Clearly we need a path to alt. fuels because of pollution, global warming (possible), and keeping all that money home (foreign exports). Our cars are a good place to focus at about 45-55% of the petroleum use. With 65% imported oil we need to get 3x more efficiency out of our fleet than the current 19 MPG.

The options are:
  • Ethanol which messes with food prices
  • Methanol from coal has no existing distribution channel
  • Biodiesel has a limited supply (only a few mcdonalds)
  • Propane and diesel are good but only a small percentage more efficient 45-55% vs. 35-45%
  • Hydrogen is a battery technology not a energy source
  • So that leaves electric. With up to 89% efficient motors and a distribution network already in place it looks pretty good.
A $5 a gallon tax over time would give us money to fund a transition to renewable electric wind, solar, hydro, geo, nuclear and clean coal.

Tuesday, January 6, 2009

Flywheel and coupler

The flywheel and coupler arrived today back from the machinist. Tony Smith a local gunsmith and machinist did a great job! From the original Lovejoy L110 he machined a perpendicular surface, cut it to length and turned the end to fit snuggly in the flywheel. He also drilled and tapped the 6 holes. Since a tap for the original M12 x 100 bolts was impossible to find and expensive to buy we switched to 1/2 by 20.

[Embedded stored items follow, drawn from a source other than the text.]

/-- The state with `WAIT = 1`. -/
def waiting (s : State) : State := { s with wait := true }

/-- The state with one framebuffer byte set. -/
def lit (j : Fin 256) (b : Byte) (s : State) : State := { s with fb := s.fb.set j b j.isLt }

/-- Reset. -/
abbrev z : State := State.reset

/-- The outcome is a next state of which this holds. -/
def after (r : Result) (p : State → Bool) : Bool :=
  match r with
  | .next t => p t
  | _ => false

/-- The outcome is this fault. -/
def stops (r : Result) (e : Fault) : Bool :=
  match r with
  | .fault f => f == e
  | _ => false

/-- An outcome that is a next state is one. -/
theorem next_of_after {r : Result} (h : after r (fun _ => true) = true) : ∃ t, r = .next t := by
  cases r with
  | next t => exact ⟨t, rfl⟩
  | fault e => cases h
  | refused e => cases h

/-- An outcome that is this fault is it. -/
theorem fault_of_stops {r : Result} {e : Fault} (h : stops r e = true) : r = .fault e := by
  cases r with
  | next t => cases h
  | fault f => exact congrArg _ (eq_of_beq h)
  | refused f => cases h

/-! ### Decoding: one word of every row, written out from its format and patterns (R61, R62, R65) -/

theorem decode_cls : decodeWord 0b0000_0000_1110_0000 = .ok .cls := by decide
theorem decode_ret : decodeWord 0b0000_0000_1110_1110 = .ok .ret := by decide
theorem decode_jp : decodeWord 0b0001_1111_1111_1110 = .ok (.jp 0xFFE) := by decide
theorem decode_call : decodeWord 0b0010_1010_1011_1100 = .ok (.call 0xABC) := by decide
theorem decode_seImm : decodeWord 0b0011_0010_1001_0110 = .ok (.seImm 2 0x96) := by decide
theorem decode_sneImm : decodeWord 0b0100_1101_0000_0001 = .ok (.sneImm 13 1) := by decide
theorem decode_seReg : decodeWord 0b0101_1010_1011_0000 = .ok (.seReg 10 11) := by decide
theorem decode_ldImm : decodeWord 0b0110_1111_0111_1111 = .ok (.ldImm 15 0x7F) := by decide
theorem decode_addImm : decodeWord 0b0111_0001_1111_1111 = .ok (.addImm 1 0xFF) := by decide
theorem decode_ldReg : decodeWord 0b1000_1111_0001_0000 = .ok (.ldReg 15 1) := by decide
theorem decode_orReg : decodeWord 0b1000_0010_0100_0001 = .ok (.orReg 2 4) := by decide
theorem decode_andReg : decodeWord 0b1000_0010_0100_0010 = .ok (.andReg 2 4) := by decide
theorem decode_xorReg : decodeWord 0b1000_0010_0100_0011 = .ok (.xorReg 2 4) := by decide
theorem decode_addReg : decodeWord 0b1000_1010_1011_0100 = .ok (.addReg 10 11) := by decide
theorem decode_subReg : decodeWord 0b1000_0010_0100_0101 = .ok (.subReg 2 4) := by decide
theorem decode_shr : decodeWord 0b1000_0010_0100_0110 = .ok (.shr 2 4) := by decide
theorem decode_subn : decodeWord 0b1000_0010_0100_0111 = .ok (.subn 2 4) := by decide
theorem decode_shl : decodeWord 0b1000_0010_0100_1110 = .ok (.shl 2 4) := by decide
theorem decode_sneReg : decodeWord 0b1001_1111_0001_0000 = .ok (.sneReg 15 1) := by decide
theorem decode_ldI : decodeWord 0b1010_1011_1100_1101 = .ok (.ldI 0xBCD) := by decide
theorem decode_jpV0 : decodeWord 0b1011_0010_1111_1110 = .ok (.jpV0 0x2FE) := by decide
theorem decode_rnd : decodeWord 0b1100_1111_0000_1111 = .ok (.rnd 15 0x0F) := by decide
theorem decode_drw : decodeWord 0b1101_0001_0010_1111 = .ok (.drw 1 2 15) := by decide
theorem decode_skp : decodeWord 0b1110_0001_1001_1110 = .ok (.skp 1) := by decide
theorem decode_sknp : decodeWord 0b1110_1111_1010_0001 = .ok (.sknp 15) := by decide
theorem decode_ldVxDt : decodeWord 0b1111_0010_0000_0111 = .ok (.ldVxDt 2) := by decide
theorem decode_ldVxK : decodeWord 0b1111_0011_0000_1010 = .ok (.ldVxK 3) := by decide
theorem decode_ldDtVx : decodeWord 0b1111_0001_0001_0101 = .ok (.ldDtVx 1) := by decide
theorem decode_ldStVx : decodeWord 0b1111_0001_0001_1000 = .ok (.ldStVx 1) := by decide
theorem decode_addIVx : decodeWord 0b1111_1111_0001_1110 = .ok (.addIVx 15) := by decide
theorem decode_ldFVx : decodeWord 0b1111_0011_0010_1001 = .ok (.ldFVx 3) := by decide
theorem decode_ldBVx : decodeWord 0b1111_1001_0011_0011 = .ok (.ldBVx 9) := by decide
theorem decode_ldMemVx : decodeWord 0b1111_0010_0101_0101 = .ok (.ldMemVx 2) := by decide
theorem decode_ldVxMem : decodeWord 0b1111_0010_0110_0101 = .ok (.ldVxMem 2) := by decide

/-- The bytes of a word are in memory order, high byte first (R52). -/
theorem decode_bytes_big_endian : decodeBytes [0x12, 0x34] = .ok (.jp 0x234, []) := by decide

/-- One byte is no instruction word (R60). -/
theorem decode_one_byte : decodeBytes [0x12] = .error .truncated := by decide

/-- The fields of `0xABCD` (E1). -/
theorem fields_of_abcd : fieldG 0xABCD = 0xA ∧ fieldNNN 0xABCD = 0xBCD ∧ fieldNN 0xABCD = 0xCD ∧
    fieldN 0xABCD = 0xD ∧ fieldX 0xABCD = 0xB ∧ fieldY 0xABCD = 0xC := by decide

/-- The host's numbering of a row's bits: bit 0 is the least significant of the word. -/
theorem table_word_drw : decodeTableWord 16 0xD12F = some (.drw 1 2 15) := by decide

/-! ### What is refused as not well formed -/

/-- Words of every group that match no row (the list of section 2.1 of the vectors). -/
theorem ill_formed_words :
    [0x0000, 0x0123, 0x00E1, 0x01E0, 0x00FE, 0x5001, 0x500F, 0x8008, 0x800F, 0x9001, 0xE000, 0xE19F,
      0xE0A0, 0xF000, 0xF0FF, 0xF175, 0xF00B, 0xFFFF].all
        (fun w => !wordWellFormed (BitVec.ofNat 16 w) &&
          (decodeTableWord 16 w == none)) = true := by decide

/-- Their valid neighbours (section 2.1 of the vectors). -/
theorem well_formed_neighbours :
    [0x00E0, 0x00EE, 0x5000, 0x5FF0, 0x8007, 0x800E, 0x8FFE, 0x9FF0, 0xEF9E, 0xEFA1, 0xFF65].all
        (fun w => wordWellFormed (BitVec.ofNat 16 w)) = true := by decide

/-- An image of `MAX_ROM` bytes fits, one byte more is refused (E5). -/
theorem image_sizes (b : Byte) :
    imageWellFormed (List.replicate 3584 b) = true ∧ imageWellFormed (List.replicate 3585 b) = false := by
  simp only [imageWellFormed, List.length_replicate]
  decide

Next he skimmed the outer flywheel surface to fit inside the flat adapter plate (1/2 inch aluminum).

The pilot bearing was bad so Tony knocked it out and I got a new one at a local auto parts store and lightly hammered it in. The old one was obviously bad and would have caused addition drag.


















I highly recommend Tony for more EV work.











Saturday, January 3, 2009

Starter cover


Zach built a cover for the starter hole left when we removed the starter motor. We used a 1/4 inch alum plate I found when I dropped off the engine at the recycling place.